A comparison of European children with children from the Burkina Faso region in Africa, who typically consume a vegetarian diet, indicated that the children in the Burkina Faso region had more Bacteroidetes in their intestinal microbiotas than did the European children. The children from Burkina Faso also had relatively higher distributions of Bacteroidetes including Prevotella , which can hydrolyze cellulose and xylan. This genus was rarely found in the intestines of European children [33]. Fat accumulation was also decreased in mice with high intestinal distribution rates of Prevotella [26]. Prevotella , Alistipes , and Bacteroides genera, which are also members of the Bacteroidetes, are obesity-suppressing intestinal microbiotas highly distributed in slim persons [39]. The present study recorded 36 species of microorganisms that belong to these three genera in the rat intestine. All 36 of intestinal species increased by at least four fold in rats fed diets supplemented with U. pinnatifida or L. japonica (Table 3). Roseburia is a genus that increased in the intestines of broiler chickens in response to improved weight gains [40]. Mollicute is genus that increased in the intestines of animals induced by diets to be obese [19]. Oscillibacter is an intestinal genus that increases in the intestines of animals induced by high fat diets to be obese. This microorganism induces mild inflammation and metabolic disorders that result in accumulation of fat in fat cells [41]. The levels of Roseburia , Mollicute , and Oscillibacter genera, which are highly distributed in the intestines of obese animals, decreased to approximately one half in the animals in the present study following consumption of diets containing U. pinnatifida or L. japonica (Table 3). The levels of microorganisms associated with obesity suppression increased, while those associated with obesity decreased in the rats provided with U. pinnatifida or L. japonica

Many studies have reported that the immune system and metabolic disorders have a close correlation. Inflammatory signaling affects metabolic signaling pathways, as indicated by the promotion of obesity by mild-grade inflammations [42,43]. Among intestinal microorganisms, pathogenic microorganisms are a factor that causes mild-grade inflammations. High-fat diets increased the pathogenic microbiota of the intestine, which leads to expression of inflammatory substances such as cytokines through the induction of Toll-like receptor 4, while increasing the permeability of the intestines [44]. In addition, the endotoxins of intestinal pathogenic microorganisms also cause inflammation through the activity of macrophages [45]. These inflammations increase the expression of TNF-α and NF-κB and affect the secretion of insulin, adiponectin, leptin, and resist in, thereby promoting obesity in the host animal [15,42]. The present study identified 52 pathogenic microorganisms belonging to the Clostridium , Escherichia , and Enterobacter genera in the intestines of control rats, and the levels of these pathogenic microorganisms decreased in animals provided with U. pinnatifida or L. japonica (Table 3).

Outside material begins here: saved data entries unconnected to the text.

/-- R334, R335, R336: `PUSH` gives its samples to the engine that the call state names: none on hook; the V.8 engine; the FSK
demodulator with the data path; off hook and while dialing the classifier's dual variant, where a block that ends with a DTMF
digit classified `NEW` asks for the post-dial timer and, off hook, silences the tone and goes to dialing. -/
def Obligations.PushDispatch : Prop :=
  ∀ (xs : List Word) (s : State),
    (s.callState = .onHook → exec (.push xs) s = .next (s.answeredOk [] [] [])) ∧
    (s.callState = .v8 → ∃ t : State, exec (.v8Rx xs) s = .next t ∧ exec (.push xs) s = .next t) ∧
    (s.callState = .data → ∃ t : State, exec (.fskRx xs) s = .next t ∧ exec (.push xs) s = .next t) ∧
    ((s.callState = .offHookIdle ∨ s.callState = .dialing) → 1 ≤ xs.length → s.det.fill.toNat + xs.length ≤ 256 →
      ∃ (t : State) (cls used : Word) (id : Byte), exec (.detDual xs) s = .next t ∧
        t.resp.results = [cls, id.setWidth 32, used] ∧
        exec (.push xs) s = .next (
          if cls = 2#32 ∧ 1 ≤ id.toNat ∧ id.toNat ≤ 0x10 then
            State.answeredOk
              { t with
                tone := if s.callState = .offHookIdle then ToneTx.reset else s.tone,
                callState := .dialing,
                timerPend := s.timerPend ||| 0b01#2 } [] [] [.timerReq .postDial]
          else t.answeredOk [] [] []))

/-- R327, R328, R329, R330, R331, R332: going on hook puts everything at its reset value but `SRATE`, the bit orders and the transmit
capability set; going off hook starts a dial tone that is not empty as `TONE_START` does and
configures the classifier as `DET_CFG` of the sixteen DTMF tones does; `RESTART` is the one after the other; nothing else changes. -/
def Obligations.HookOps : Prop :=
  ∀ s : State,
    let idle := fun k : Fin 3 => (⟨s.codec[k].order, 0x3FF#10, 0#4, .idle, 0#3, 0#8⟩ : Codec)
    let dtmf : List Word :=
      [1#32, 2#32, 3#32, 4#32, 5#32, 6#32, 7#32, 8#32, 9#32, 10#32, 11#32, 12#32, 13#32, 14#32, 15#32, 16#32]
    reads 0x61#8 0#8 0#16 [] [] .isOnHook ∧ reads 0x62#8 0#8 0#16 [] [] .setOnHook ∧
    exec .isOnHook s = .next (s.answeredOk [if s.callState = .onHook then 1#32 else 0#32] [] []) ∧
    exec .setOnHook s = .next (State.answeredOk
      { State.reset with
        srate := s.srate, codec := #v[idle 0, idle 1, idle 2],
        v8 := { V8Regs.reset with ntx := s.v8.ntx, txcaps := s.v8.txcaps }, pending := s.pending } [] [] []) ∧
    (∀ t : Byte, s.callState ≠ .onHook ∨ toneValid t.toNat = false →
      exec (.setOffHook t) s = .next (s.answered .fail [] [] [])) ∧
    (∀ t : Byte, s.callState = .onHook → toneValid t.toNat = true →
      (toneDesc t.toNat).playMs = 0 ∨ msToSamples s.srate (toneDesc t.toNat).playMs ≠ 0#32 →
      ∃ u w : State, exec (.toneStart t 0xFFFF#16 0#32 16384#32) s = .next u ∧ u.tone.active = true ∧
        exec (.detCfg dtmf) s = .next w ∧ w.resp.status = some .ok ∧
        exec (.setOffHook t) s = .next (State.answeredOk
          { s with callState := .offHookIdle, dialTone := t, tone := u.tone, det := w.det, gz := w.gz } [] [] [])) ∧
    (∀ t : Byte, toneValid t.toNat = false → exec (.restart t) s = .next (s.answered .fail [] [] [])) ∧
    (∀ t : Byte, toneValid t.toNat = true →
      ∃ u w : State, exec .setOnHook s = .next u ∧ exec (.setOffHook t) u = .next w ∧ w.resp.status = some .ok ∧
        exec (.restart t) s = .next w)

/-- R343: a serial bit steps the `DTE` parser; the byte it completes is queued in the data phase while there is room, as `TX_BYTE`
queues it, and dropped otherwise; nothing else changes. -/
def Obligations.SerialBit : Prop :=
  ∀ (b : Bool) (s : State), ∃ u : State, exec (.frmPush 1 b) s = .next u ∧
    ((s.codec[(1 : Fin 3)].pst ≠ .stop ∨ b = false ∨ s.callState ≠ .data ∨ s.txq.count.toNat = 64) →
      exec (.serialBit b) s = .next (u.answeredOk [] [] [])) ∧
    (s.codec[(1 : Fin 3)].pst = .stop → b = true → s.callState = .data → s.txq.count.toNat ≠ 64 →
      ∃ t : State, exec (.txByte s.codec[(1 : Fin 3)].pacc) u = .next t ∧ exec (.serialBit b) s = .next t)

/-- R337, R338, R342: a timer that was not requested is `FAIL`, and so is the post-dial timer where V21 is not usable; the post-dial
timer clears its bit, turns the classifier off, goes to call state `V8` and starts the engine as `V8_START` with ANSam does; the
pre-data timer clears its bit and queues the bootstrap bytes that fit; every other word of the queue's memory reads as before.
The bytes are the open parameter `P_BOOTSTRAP` (log entry 5): this holds whatever they are. -/
def Obligations.TimerFire : Prop :=
  ∀ s : State,
    (s.timerPend.getLsbD 0 = false ∨ schemeUsable s.srate 1 = false →
      exec (.timerFire .postDial) s = .next (s.answered .fail [] [] [])) ∧
    (s.timerPend.getLsbD 1 = false → exec (.timerFire .preData) s = .next (s.answered .fail [] [] [])) ∧
    (s.timerPend.getLsbD 0 = true → schemeUsable s.srate 1 = true →
      ∃ u : State, exec (.v8Start .send 0x15#16) s = .next u ∧
        exec (.timerFire .postDial) s = .next (State.answeredOk
          { u with callState := .v8, timerPend := s.timerPend &&& 0b10#2, det := Detector.reset } [] [] u.resp.events)) ∧
    (s.timerPend.getLsbD 1 = true → s.txq.count.toNat ≤ 64 → ∃ (mem : Ram 8) (count : BitVec 7),
      exec (.timerFire .preData) s = .next (State.answeredOk
        { s with
          timerPend := s.timerPend &&& 0b01#2, txq := { mem := mem, head := s.txq.head, count := count } } [] [] []) ∧
      count.toNat = min 64 (s.txq.count.toNat + Config.bootstrap.length) ∧
      (∀ j : Nat, j < s.txq.count.toNat →
        ramRead mem ((s.txq.head.toNat + j) % 64) = ramRead s.txq.mem ((s.txq.head.toNat + j) % 64)) ∧
      (∀ j : Nat, s.txq.count.toNat + j < count.toNat →
        ramRead mem ((s.txq.head.toNat + s.txq.count.toNat + j) % 64) = Config.bootstrap.getD j 0#8) ∧
      (∀ a : Nat, (∀ j : Nat, s.txq.count.toNat + j < count.toNat → a ≠ (s.txq.head.toNat + s.txq.count.toNat + j) % 64) →
        ramRead mem a = ramRead s.txq.mem a))

/-! ### Blocks of samples -/

/-- R409: a block of samples asked for in two parts gives the same state and the same concatenated samples and events as the one
block, for every operation that synthesises. -/
def Obligations.TransmitSplit : Prop :=
  ∀ (m n : BitVec 16) (s : State), m.toNat + n.toNat < 65536 →
    let split := fun (op : BitVec 16 → Instr) => ∃ t u : State,
      exec (op m) s = .next t ∧ exec (op n) t = .next u ∧ ∃ results : List Word,
      exec (op (m + n)) s = .next (u.answeredOk results (t.resp.samples ++ u.resp.samples) (t.resp.events ++ u.resp.events))
    split Instr.toneTx ∧ split Instr.fskTx ∧ split Instr.v8Tx ∧ split Instr.pull

/-- R409: a block of samples given in two parts gives the same state and the same concatenated events as the one block: for `FSK_RX`,
for `V8_RX`, and for `PUSH` outside call state `V8` (where a block that ends the negotiation discards its rest). -/
def Obligations.ReceiveSplit : Prop :=
  ∀ (xs ys : List Word) (s : State), s.detInv →
    let split := fun (op : List Word → Instr) => ∃ t u : State,
      exec (op xs) s = .next t ∧ exec (op ys) t = .next u ∧
      exec (op (xs ++ ys)) s = .next (u.answeredOk [] [] (t.resp.events ++ u.resp.events))
    split Instr.fskRx ∧ split Instr.v8Rx ∧ (s.callState ≠ .v8 → split Instr.push)
end

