/-! ### `resetBlock` -/

@[simp] theorem resetBlock_srate : (resetBlock s).srate = State.reset.srate := rfl
@[simp] theorem resetBlock_callState : (resetBlock s).callState = State.reset.callState := rfl
@[simp] theorem resetBlock_dialTone : (resetBlock s).dialTone = State.reset.dialTone := rfl
@[simp] theorem resetBlock_timerPend : (resetBlock s).timerPend = State.reset.timerPend := rfl
@[simp] theorem resetBlock_gz : (resetBlock s).gz = State.reset.gz := rfl
@[simp] theorem resetBlock_iq : (resetBlock s).iq = State.reset.iq := rfl
@[simp] theorem resetBlock_codec : (resetBlock s).codec = State.reset.codec := rfl
@[simp] theorem resetBlock_tone : (resetBlock s).tone = State.reset.tone := rfl
@[simp] theorem resetBlock_det : (resetBlock s).det = State.reset.det := rfl
@[simp] theorem resetBlock_fsk : (resetBlock s).fsk = State.reset.fsk := rfl
@[simp] theorem resetBlock_chan : (resetBlock s).chan = State.reset.chan := rfl
@[simp] theorem resetBlock_txq : (resetBlock s).txq = State.reset.txq := rfl
@[simp] theorem resetBlock_v8 : (resetBlock s).v8 = State.reset.v8 := rfl
@[simp] theorem resetBlock_pending : (resetBlock s).pending = s.pending := rfl
@[simp] theorem resetBlock_resp : (resetBlock s).resp = s.resp := rfl

/-! ### `toneStop` -/

@[simp] theorem toneStop_srate : (toneStop s).srate = s.srate := rfl
@[simp] theorem toneStop_callState : (toneStop s).callState = s.callState := rfl
@[simp] theorem toneStop_dialTone : (toneStop s).dialTone = s.dialTone := rfl
@[simp] theorem toneStop_timerPend : (toneStop s).timerPend = s.timerPend := rfl
@[simp] theorem toneStop_gz : (toneStop s).gz = s.gz := rfl
@[simp] theorem toneStop_iq : (toneStop s).iq = s.iq := rfl
@[simp] theorem toneStop_codec : (toneStop s).codec = s.codec := rfl
@[simp] theorem toneStop_tone : (toneStop s).tone = ToneTx.reset := rfl
@[simp] theorem toneStop_det : (toneStop s).det = s.det := rfl
@[simp] theorem toneStop_fsk : (toneStop s).fsk = s.fsk := rfl
@[simp] theorem toneStop_chan : (toneStop s).chan = s.chan := rfl
@[simp] theorem toneStop_txq : (toneStop s).txq = s.txq := rfl
@[simp] theorem toneStop_v8 : (toneStop s).v8 = s.v8 := rfl
@[simp] theorem toneStop_pending : (toneStop s).pending = s.pending := rfl
@[simp] theorem toneStop_resp : (toneStop s).resp = s.resp := rfl

/-! ### `detOff` -/

@[simp] theorem detOff_srate : (detOff s).srate = s.srate := rfl
@[simp] theorem detOff_callState : (detOff s).callState = s.callState := rfl
@[simp] theorem detOff_dialTone : (detOff s).dialTone = s.dialTone := rfl
@[simp] theorem detOff_timerPend : (detOff s).timerPend = s.timerPend := rfl
@[simp] theorem detOff_gz : (detOff s).gz = s.gz := rfl
@[simp] theorem detOff_iq : (detOff s).iq = s.iq := rfl
@[simp] theorem detOff_codec : (detOff s).codec = s.codec := rfl
@[simp] theorem detOff_tone : (detOff s).tone = s.tone := rfl
@[simp] theorem detOff_det : (detOff s).det = Detector.reset := rfl
@[simp] theorem detOff_fsk : (detOff s).fsk = s.fsk := rfl
@[simp] theorem detOff_chan : (detOff s).chan = s.chan := rfl
@[simp] theorem detOff_txq : (detOff s).txq = s.txq := rfl
@[simp] theorem detOff_v8 : (detOff s).v8 = s.v8 := rfl
@[simp] theorem detOff_pending : (detOff s).pending = s.pending := rfl
@[simp] theorem detOff_resp : (detOff s).resp = s.resp := rfl

/-! ### `toneLoad` -/

@[simp] theorem toneLoad_srate (id : Byte) (total gain : Word) (so : BitVec 16) : (toneLoad id total gain so s).srate = s.srate := rfl
@[simp] theorem toneLoad_callState (id : Byte) (total gain : Word) (so : BitVec 16) : (toneLoad id total gain so s).callState = s.callState := rfl
@[simp] theorem toneLoad_dialTone (id : Byte) (total gain : Word) (so : BitVec 16) : (toneLoad id total gain so s).dialTone = s.dialTone := rfl
@[simp] theorem toneLoad_timerPend (id : Byte) (total gain : Word) (so : BitVec 16) : (toneLoad id total gain so s).timerPend = s.timerPend := rfl
@[simp] theorem toneLoad_gz (id : Byte) (total gain : Word) (so : BitVec 16) : (toneLoad id total gain so s).gz = s.gz := rfl
@[simp] theorem toneLoad_iq (id : Byte) (total gain : Word) (so : BitVec 16) : (toneLoad id total gain so s).iq = s.iq := rfl
@[simp] theorem toneLoad_codec (id : Byte) (total gain : Word) (so : BitVec 16) : (toneLoad id total gain so s).codec = s.codec := rfl
@[simp] theorem toneLoad_tone (id : Byte) (total gain : Word) (so : BitVec 16) : (toneLoad id total gain so s).tone = toneLoadRegs s.srate id total gain so := rfl
@[simp] theorem toneLoad_det (id : Byte) (total gain : Word) (so : BitVec 16) : (toneLoad id total gain so s).det = s.det := rfl
@[simp] theorem toneLoad_fsk (id : Byte) (total gain : Word) (so : BitVec 16) : (toneLoad id total gain so s).fsk = s.fsk := rfl
@[simp] theorem toneLoad_chan (id : Byte) (total gain : Word) (so : BitVec 16) : (toneLoad id total gain so s).chan = s.chan := rfl
@[simp] theorem toneLoad_txq (id : Byte) (total gain : Word) (so : BitVec 16) : (toneLoad id total gain so s).txq = s.txq := rfl
@[simp] theorem toneLoad_v8 (id : Byte) (total gain : Word) (so : BitVec 16) : (toneLoad id total gain so s).v8 = s.v8 := rfl
@[simp] theorem toneLoad_pending (id : Byte) (total gain : Word) (so : BitVec 16) : (toneLoad id total gain so s).pending = s.pending := rfl
@[simp] theorem toneLoad_resp (id : Byte) (total gain : Word) (so : BitVec 16) : (toneLoad id total gain so s).resp = s.resp := rfl

/-! ### `fskSetDirections` -/

@[simp] theorem fskSetDirections_srate (tx rx : BitVec 1) (en : Bool) : (fskSetDirections tx rx en s).srate = s.srate := rfl
@[simp] theorem fskSetDirections_callState (tx rx : BitVec 1) (en : Bool) : (fskSetDirections tx rx en s).callState = s.callState := rfl
@[simp] theorem fskSetDirections_dialTone (tx rx : BitVec 1) (en : Bool) : (fskSetDirections tx rx en s).dialTone = s.dialTone := rfl
@[simp] theorem fskSetDirections_timerPend (tx rx : BitVec 1) (en : Bool) : (fskSetDirections tx rx en s).timerPend = s.timerPend := rfl
@[simp] theorem fskSetDirections_gz (tx rx : BitVec 1) (en : Bool) : (fskSetDirections tx rx en s).gz = s.gz := rfl
@[simp] theorem fskSetDirections_iq (tx rx : BitVec 1) (en : Bool) : (fskSetDirections tx rx en s).iq = s.iq := rfl
@[simp] theorem fskSetDirections_codec (tx rx : BitVec 1) (en : Bool) : (fskSetDirections tx rx en s).codec = s.codec := rfl
@[simp] theorem fskSetDirections_tone (tx rx : BitVec 1) (en : Bool) : (fskSetDirections tx rx en s).tone = s.tone := rfl
@[simp] theorem fskSetDirections_det (tx rx : BitVec 1) (en : Bool) : (fskSetDirections tx rx en s).det = s.det := rfl
@[simp] theorem fskSetDirections_fsk (tx rx : BitVec 1) (en : Bool) : (fskSetDirections tx rx en s).fsk = { s.fsk with txch := tx, rxch := rx, txen := en } := rfl
@[simp] theorem fskSetDirections_chan (tx rx : BitVec 1) (en : Bool) : (fskSetDirections tx rx en s).chan = s.chan := rfl
@[simp] theorem fskSetDirections_txq (tx rx : BitVec 1) (en : Bool) : (fskSetDirections tx rx en s).txq = s.txq := rfl
@[simp] theorem fskSetDirections_v8 (tx rx : BitVec 1) (en : Bool) : (fskSetDirections tx rx en s).v8 = s.v8 := rfl
@[simp] theorem fskSetDirections_pending (tx rx : BitVec 1) (en : Bool) : (fskSetDirections tx rx en s).pending = s.pending := rfl
@[simp] theorem fskSetDirections_resp (tx rx : BitVec 1) (en : Bool) : (fskSetDirections tx rx en s).resp = s.resp := rfl

/-! ### `menuEncode` -/

@[simp] theorem menuEncode_srate (items : List Byte) : (menuEncode items s).srate = s.srate := rfl
@[simp] theorem menuEncode_callState (items : List Byte) : (menuEncode items s).callState = s.callState := rfl
@[simp] theorem menuEncode_dialTone (items : List Byte) : (menuEncode items s).dialTone = s.dialTone := rfl
@[simp] theorem menuEncode_timerPend (items : List Byte) : (menuEncode items s).timerPend = s.timerPend := rfl
@[simp] theorem menuEncode_gz (items : List Byte) : (menuEncode items s).gz = s.gz := rfl
@[simp] theorem menuEncode_iq (items : List Byte) : (menuEncode items s).iq = s.iq := rfl
@[simp] theorem menuEncode_codec (items : List Byte) : (menuEncode items s).codec = s.codec := rfl
@[simp] theorem menuEncode_tone (items : List Byte) : (menuEncode items s).tone = s.tone := rfl
@[simp] theorem menuEncode_det (items : List Byte) : (menuEncode items s).det = s.det := rfl
@[simp] theorem menuEncode_fsk (items : List Byte) : (menuEncode items s).fsk = s.fsk := rfl
@[simp] theorem menuEncode_chan (items : List Byte) : (menuEncode items s).chan = s.chan := rfl
@[simp] theorem menuEncode_txq (items : List Byte) : (menuEncode items s).txq = s.txq := rfl
@[simp] theorem menuEncode_v8 (items : List Byte) : (menuEncode items s).v8 = { s.v8 with out := ramFill s.v8.out 0 (menuOctets items), outlen := BitVec.ofNat 5 (menuOctets items).length } := rfl
@[simp] theorem menuEncode_pending (items : List Byte) : (menuEncode items s).pending = s.pending := rfl
@[simp] theorem menuEncode_resp (items : List Byte) : (menuEncode items s).resp = s.resp := rfl

/-! ### Answers absorb one another -/

@[simp] theorem begin_begin : s.begin.begin = s.begin := rfl

theorem failed_eq : s.failed = s.answered .fail [] [] [] := rfl

theorem illegal_eq : s.illegal = s.answered .illegal [] [] [] := rfl

theorem ok_eq (r y : List Word) : s.ok r y = s.answeredOk r y s.resp.events := rfl

@[simp] theorem begin_ok (r y : List Word) : s.begin.ok r y = s.answeredOk r y [] := rfl

@[simp] theorem begin_failed : s.begin.failed = s.failed := rfl

@[simp] theorem answered_answered (st st' : Status) (r y r' y' : List Word) (e e' : List Event) :
    (s.answered st r y e).answered st' r' y' e' = s.answered st' r' y' e' := rfl

@[simp] theorem answeredOk_answeredOk (r y r' y' : List Word) (e e' : List Event) :
    (s.answeredOk r y e).answeredOk r' y' e' = s.answeredOk r' y' e' := rfl

@[simp] theorem answeredOk_begin (r y : List Word) (e : List Event) : (s.answeredOk r y e).begin = s.begin := rfl

@[simp] theorem begin_answeredOk (r y : List Word) (e : List Event) : s.begin.answeredOk r y e = s.answeredOk r y e := rfl

theorem answerOk_begin (r y : List Word) : answerOk s.begin r y = .next (s.answeredOk r y []) := rfl

theorem answerFail_eq : answerFail s = .next (s.answered .fail [] [] []) := rfl

/-! ### What a scheme selection writes, taken over from another state -/

@[simp] theorem withFskOf_fsk (d : State) : (s.withFskOf d).fsk = d.fsk := rfl
@[simp] theorem withFskOf_iq (d : State) : (s.withFskOf d).iq = d.iq := rfl
@[simp] theorem withFskOf_chan (d : State) : (s.withFskOf d).chan = d.chan := rfl
@[simp] theorem withFskOf_codec (d : State) : (s.withFskOf d).codec = d.codec := rfl
@[simp] theorem withFskOf_txq (d : State) : (s.withFskOf d).txq = d.txq := rfl
@[simp] theorem withFskOf_srate (d : State) : (s.withFskOf d).srate = s.srate := rfl
@[simp] theorem withFskOf_callState (d : State) : (s.withFskOf d).callState = s.callState := rfl
@[simp] theorem withFskOf_dialTone (d : State) : (s.withFskOf d).dialTone = s.dialTone := rfl
@[simp] theorem withFskOf_timerPend (d : State) : (s.withFskOf d).timerPend = s.timerPend := rfl
@[simp] theorem withFskOf_gz (d : State) : (s.withFskOf d).gz = s.gz := rfl
@[simp] theorem withFskOf_tone (d : State) : (s.withFskOf d).tone = s.tone := rfl
@[simp] theorem withFskOf_det (d : State) : (s.withFskOf d).det = s.det := rfl
@[simp] theorem withFskOf_v8 (d : State) : (s.withFskOf d).v8 = s.v8 := rfl
@[simp] theorem withFskOf_pending (d : State) : (s.withFskOf d).pending = s.pending := rfl
@[simp] theorem withFskOf_resp (d : State) : (s.withFskOf d).resp = s.resp := rfl

/-! ### Registers inside a unit -/

@[simp] theorem goertzel_clear_coeff (g : Goertzel) : g.clear.coeff = g.coeff := rfl
@[simp] theorem goertzel_clear_n (g : Goertzel) : g.clear.n = g.n := rfl
@[simp] theorem goertzel_clear_cnt (g : Goertzel) : g.clear.cnt = 0#16 := rfl
@[simp] theorem goertzel_clear_s1 (g : Goertzel) : g.clear.s1 = 0#64 := rfl
@[simp] theorem goertzel_clear_s2 (g : Goertzel) : g.clear.s2 = 0#64 := rfl
@[simp] theorem goertzel_step_coeff (g : Goertzel) (x : Int) : (g.step x).coeff = g.coeff := rfl
@[simp] theorem goertzel_step_n (g : Goertzel) (x : Int) : (g.step x).n = g.n := rfl
@[simp] theorem goertzel_step_cnt (g : Goertzel) (x : Int) : (g.step x).cnt = g.cnt + 1#16 := rfl
@[simp] theorem goertzel_step_s2 (g : Goertzel) (x : Int) : (g.step x).s2 = g.s1 := rfl
@[simp] theorem codec_clear_order (c : Codec) : c.clear.order = c.order := rfl
@[simp] theorem codec_clear_bn (c : Codec) : c.clear.bn = 0#4 := rfl
@[simp] theorem codec_clear_pst (c : Codec) : c.clear.pst = .idle := rfl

Dietary fibers are fermented by microorganisms in the large intestine to produce SCFAs including butyric, acetic, and propionic acids. The SCFAs suppress the fat accumulation signaling triggered by insulin by interacting with short-chain fatty acid receptor GPR43, relieving inflammation, and reducing fats, cholesterol, and triglycerides in the liver [4,46]. Approximately 70% of butyrate is used as an energy source by intestinal cells and the remainder is absorbed into the blood stream. The butyrate absorbed into the circulation shows anti-inflammatory actions and induces the production of glucagon-like peptide 1, which stimulates satiety [47,48]. Propionic acid has been reported to increase satiety and acetic acid reduces weight gain regardless of the suppression of food intakes [3]. In addition, although acetic acid is used for synthesis of fat and cholesterol in the liver through the activity of cytosolic acetyl S CoA synthetase, high concentrations of acetate increase the expression of AMP kinase in rat liver cells and suppress fat synthesis [49,50]. The effects of acetic acid on obesity require further study. Taken together, the data from the present experiment and other study reports indicate that butyric acid has the strongest weight gain suppressing effect. Butyric acid is used by certain intestinal microorganisms to produce dietary fibers [51-54], and 17 species belonging to six such genera, including Roseburia , were identified in rats provided with U. pinnatifida or L. japonica (Table 3). As shown in Table 3, the distributions of butyric acid-producing bacteria increased only in the BDLJ group, i.e., only in rats supplemented with L. japonica

The kinds and yields of SCFAs produced by the fermentation of indigestible polysaccharides by intestinal microorganisms vary with the kinds of indigestible polysaccharides [52-56]. As shown in Table 4, the yields of acetic acid and propionic acid were the highest in the basal feed following in vitro culture. The yields of butyric acid were higher with the BDUP feed and the BDLJ feed when compared with the basal feed. The BDUP feed showed the highest yield of butyrate after six hours of culture.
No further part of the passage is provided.